Good segment tree writeup: https://cp-algorithms.com/data_structures/segment_tree.html

Answer 3

Comment on Harsh Hitesh Shah answer: The last point against using a Fenwick tree, does not hold in general. Proof by counter example: Lets say we have a Fenwick tree for prefix sums, the function query(x) returns the prefix sum starting from first index 1 upto and including index x. If we would like to compute the sum for some interval [L, R], with 1 < L <= R <= N, we can just take query(R)-query(L-1).

Answer 4

I found something on cp-Algorithm which might help you.

Segment tree -

• answers each query in O(logN)
• preprocessing done in O(N)
• Pros: good time complexity.
• Cons: larger amount of code compared to the other data structures.

Fenwick tree -

• answers each query in O(logN)

• preprocessing done in O(NlogN)

• Pros: the shortest code, good time complexity

• Cons: Fenwick tree can only be used for queries with L=1, so it is not applicable to many problems.

Answer 5

I read this on Quora. Hope you find it useful.

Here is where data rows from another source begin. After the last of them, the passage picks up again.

/-- Write a line of a compressed page: read, merge, re-encode, as one action (12 R279). -/
def State.writePacked (s : State) (ap : Nat) (bytes : List (Option Byte)) (va gver core : Option Nat) (w : Writer) : LineRes :=
  let home := homeOf ap
  let l := ap % 0x1_0000 / 128
  let kind := s.kindOf home
  if kind = 0 then .refuse .compressedAccess
  else if s.lineTaken (ap / 128) w then .wait (s.joinLine (ap / 128) w) else
  let m := s.lineMeta (ap / 128)
  let bs := mergeBytes (leBytes 128 (s.packedLine ap)) bytes
  let (enc, st, sect) := packLine (kind = 2) (leNat bs)
  let s? := if 4 < sect.toNat && m.sect.toNat ≤ 4 then takeSlot s home l core
    else if sect.toNat ≤ 4 && 4 < m.sect.toNat then some (freeSlot s home l) else some s
  match s? with
  | none => .wait (s.joinLine (ap / 128) w)
  | some s =>
    let s := s.leaveLine (ap / 128) w
    let d := s.die (dieOf (columnOf home))
    let dram := s.dram.setNum (home + 64 * l) 64 (st % 2 ^ 512)
    let dram := if 4 < sect.toNat then
        dram.setNum (d.ovfbase + 64 * dram.num (d.idxbase + 2048 * s.idxOf home + 4 * l) 4) 64 (st / 2 ^ 512) else dram
    let e := sizeEntry s home
    let dram := dram.setNum (e + 8) 2 ((dram.num (e + 8) 2 + sect.toNat - m.sect.toNat) % 8192)
    let bad := if bytes.length = 128 && bytes.all Option.isSome then s.badDram.filter (fun l => l != ap / 128) else s.badDram
    .done ({ s with dram := dram, badDram := bad }.setMeta (ap / 128) { stamp m va gver bs with enc := enc, sect := sect })

/-- A write marks the operand spans it falls in of every matrix command that has begun and not completed, one that is saved with its
context among them; a version stamped on a block counts for all bytes of the block (09 R211). -/
def State.touch (s : State) (pl : Place) (n : Nat) (stamped : Bool) : State :=
  let lo := if stamped then pl.off / 128 * 128 else pl.off
  let hi := if stamped then (pl.off + n - 1) / 128 * 128 + 127 else pl.off + n - 1
  let hit (t : Nat) (m : MCmd) : Bool := (m.st == .running || m.st == .stopped || (m.st == .acquired && m.start != 0)) && (match pl with
    | .scratch o => o / 0x80_0000 == t && m.spans.any (fun sp => sp.scr && sp.lo ≤ (o % 0x80_0000 + n : Int) - 1 && (o % 0x80_0000 : Int) ≤ sp.hi)
    | .acc _ => false
    | _ => m.watch.any (fun w => w.1 == pl.space && w.2.1 ≤ hi && lo ≤ w.2.2))
  let mark (t : Nat) (m : MCmd) : MCmd := if hit t m then { m with marked := true } else m
  { s with tiles := s.tiles.map (fun (t, ti) =>
      if ti.mx.cmds.any (hit t) then (t, { ti with mx := { ti.mx with cmds := ti.mx.cmds.map (mark t) } }) else (t, ti)),
           saves := s.saves.map (fun v => { v with cmds := v.cmds.map (mark (tileOf v.core)) }) }

/-- Words of eight bytes that hold an error, after n bytes from o have been written: one that is written whole is mended (18 R375). -/
def mendWords (bad : List Nat) (o n : Nat) : List Nat := bad.filter (fun w => !(o ≤ w && w + 8 ≤ o + n))
/-- A PLAIN line whose ENC and SECT say otherwise, a line whose ENC and SECT do not go together (12 R274, R275). -/
def LineMeta.plain (m : LineMeta) : Bool := m.enc == 0 && m.sect == 8
def LineMeta.agrees (m : LineMeta) : Bool :=
  match m.enc.toNat with
  | 0 => m.sect == 8 | 1 => m.sect == 0 | 2 => m.sect == 1 | 3 => m.sect == 1 | 4 => m.sect == 3 | 5 => m.sect == 5
  | 6 => m.sect == 2 | 7 => m.sect == 3 | 8 => m.sect == 5 | 9 => m.sect == 7 | _ => false

/-- Write bytes of one line at a place outside the windows; `bytes` begin at the place and end in its line. What is written whole holds
no error any more. -/
def State.writePlace (s : State) (pl : Place) (bytes : List (Option Byte)) (va gver core : Option Nat) (w : Writer) : LineRes :=
  let s := s.touch pl bytes.length gver.isSome
  match pl with
  | .scratch o =>
    .done { s with scratch := s.scratch.merge o bytes, badScr := if bytes.all Option.isSome then mendWords s.badScr o bytes.length else s.badScr }
  | .acc o =>
    .done { s with accum := s.accum.merge o bytes, badAcc := if bytes.all Option.isSome then mendWords s.badAcc o bytes.length else s.badAcc }
  | .remote pkg dpa => .done { s with remote := s.remote.merge (pkg * 2 ^ 48 + dpa) bytes }
  | .packed ap => s.writePacked (ap / 128 * 128) (List.replicate (ap % 128) none ++ bytes) va gver core w
  | .dram dpa =>
    if inDram dpa then
      if s.kindOf dpa ≠ 0 then .refuse .compressedAccess
      else
        let line := dpa / 128
        let whole := bytes.length = 128 && bytes.all Option.isSome
        let s := { s with dram := s.dram.merge dpa bytes, badDram := if whole then s.badDram.filter (fun l => l != line) else s.badDram }
        let m := stamp (s.lineMeta line) va gver (s.dram.bytes (128 * line) 128)
        .done (s.setMeta line (if whole then { m with enc := 0, sect := 8 } else m))
    else .done { s with dram := s.dram.merge dpa bytes }

/-- n bytes at a place, within one line. -/
def State.readPlace (s : State) (pl : Place) (n : Nat) : List Byte :=
  match pl with
  | .scratch o => s.scratch.bytes o n
  | .acc o => s.accum.bytes o n
  | .dram dpa => s.dram.bytes dpa n
  | .remote pkg dpa => s.remote.bytes (pkg * 2 ^ 48 + dpa) n
  | .packed ap => ((leBytes 128 (s.packedLine (ap / 128 * 128))).drop (ap % 128)).take n

/-- An uncorrectable error in the bytes read (18 R375); metadata that do not fit the page count as one (12 R274). -/
def State.placeEcc (s : State) (pl : Place) (n : Nat) : Option Cause :=
  match pl with
  | .scratch o => if s.badScr.any (fun w => w < o + n && o < w + 8) then some .eccScratch else none
  | .acc o => if s.badAcc.any (fun w => w < o + n && o < w + 8) then some .eccAcc else none
  | .dram d => if s.badDram.contains (d / 128) || (inDram d && !(s.lineMeta (d / 128)).plain) then some .eccDram else none
  | .packed a => if s.badDram.contains (a / 128) || !(s.lineMeta (a / 128)).agrees then some .eccDram else none
  | .remote _ _ => none

/-- The refusal of a device access to a place: a column behind a router fence (17 R367), a home reached the wrong way (12 R281). -/
def State.kindRefusal (s : State) (pl : Place) : Option Cause :=
  match pl with
  | .dram dpa =>
    if !inDram dpa then none
    else if s.fencedR.contains (columnOf dpa) then some .destEclipsed
    else if s.kindOf dpa ≠ 0 then some .compressedAccess else none
  | .packed ap =>
    if s.fencedR.contains (columnOf (homeOf ap)) then some .destEclipsed
    else if s.kindOf (homeOf ap) = 0 then some .compressedAccess else none
  | _ => none

/-- Metadata of the line at a place of DRAM. -/
def State.placeMeta (s : State) (pl : Place) : Option LineMeta :=
  match pl with
  | .dram dpa => if inDram dpa then some (s.lineMeta (dpa / 128)) else none
  | .packed ap => some (s.lineMeta (ap / 128))
  | _ => none

/-- Unloaded cycles from issue to data (12 R268, 01 R19); host and other packages have no fixed time (notes/assumptions/2.md). -/
def columnTime (tile col : Nat) : Nat :=
  if tile = col then 85 else if hops tile col = 1 then 102 else if dieOf tile = dieOf col then 255 else 680
def State.accessTime (s : State) (tile : Nat) (pl : Place) : Nat :=
  match pl with
  | .dram dpa => if inDram dpa then columnTime tile (columnOf dpa) else 680
  | .packed ap =>
    let m := s.lineMeta (ap / 128)
    columnTime tile (columnOf (homeOf ap)) + (if m.enc.toNat ≤ 1 then 0 else 3) + (if 4 < m.sect.toNat then 255 else 0)
  | _ => 680

/-- The other tile in whose column a place lies. -/
def Place.otherColumn (tile : Nat) : Place → Option Nat
  | .dram d => if inDram d && columnOf d != tile then some (columnOf d) else none
  | .packed a => if columnOf (homeOf a) = tile then none else some (columnOf (homeOf a))
  | _ => none
/-- A load from places is on its way until a cycle (17 R367). -/
def airPut (air : List (Nat × Nat)) (tile now till : Nat) (pls : List Place) : List (Nat × Nat) :=
  match pls.filterMap (Place.otherColumn tile) with
  | [] => air
  | ts => air.filter (fun e => now < e.2) ++ ts.eraseDups.map (fun t => (t, till))

/-- Make a unit a home of KIND k (12 R277): 512 lines of ZERO encoding, SECTORS and IDX 0. -/
def State.makeHome (s : State) (dpa k : Nat) : State :=
  let home := dpa / 0x8000 * 0x8000
  let e := sizeEntry s home
  let s := { s with dram := ((s.dram.clear home 0x8000).setNum e 16 0).setNum e 1 k }
  let first := apertureOf home / 128
  { s with lines := s.lines.filter (fun e => e.1 < first || first + 512 ≤ e.1),
           lineQ := s.lineQ.filter (fun e => e.1 < first || first + 512 ≤ e.1) }

/-- Free a home's slots and index block, and make it no home (12 R277). The 256 lines of its unit keep metadata of a home until they are
written whole as PLAIN lines (12 R274; notes/assumptions/43.md, DEDUCED, unsafe). -/
def State.freeHome (s : State) (dpa : Nat) : State :=
  let home := dpa / 0x8000 * 0x8000
  let dn := dieOf (columnOf home)
  let d := s.die dn
  let b := s.idxOf home
  let used := if b = 0 then [] else (List.range 512).map (fun l => s.dram.num (d.idxbase + 2048 * b + 4 * l) 4)
  let d := { d with slots := d.slots.filter (fun k => !used.contains k), blocks := d.blocks.erase b }.checkLow
  let s := s.setDie dn d
  let e := sizeEntry s home
  let s := (List.range 256).foldl (fun s k => s.setMeta (home / 128 + k) { s.lineMeta (home / 128 + k) with enc := 1, sect := 0 }) s
  let first := apertureOf home / 128
  { s with dram := (s.dram.setNum (e + 12) 4 0).setNum e 1 0, lineQ := s.lineQ.filter (fun e => e.1 < first || first + 512 ≤ e.1) }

1. There are things that a segment tree can do but a BIT cannot : A BIT essentially works with cumulative quantities. When the cumulative quantity for interval [i..j] is required, it is found as the difference between cumulative quantities for [1...j] and [1...i-1]. This works only because addition has an inverse operation. You cannot do this if the operation is non-invertible (such as max). On the other hand, every interval on a segment tree can be found as union of disjoint intervals and no inverse operation is required
2. A BIT requires only half as much memory as a segment tree : In cases where you have masochistic memory constraints, you are almost stuck with using a BIT
3. Though BIT and segment tree operations are both O(log(n)), the segment tree operations have a larger constant factor : This should not matter for most cases. But once again, if you have masochistic time constraints, you might want to switch from a segment tree to a BIT. The constant factor might become more of a problem if the BIT/Segment tree is multidimensional.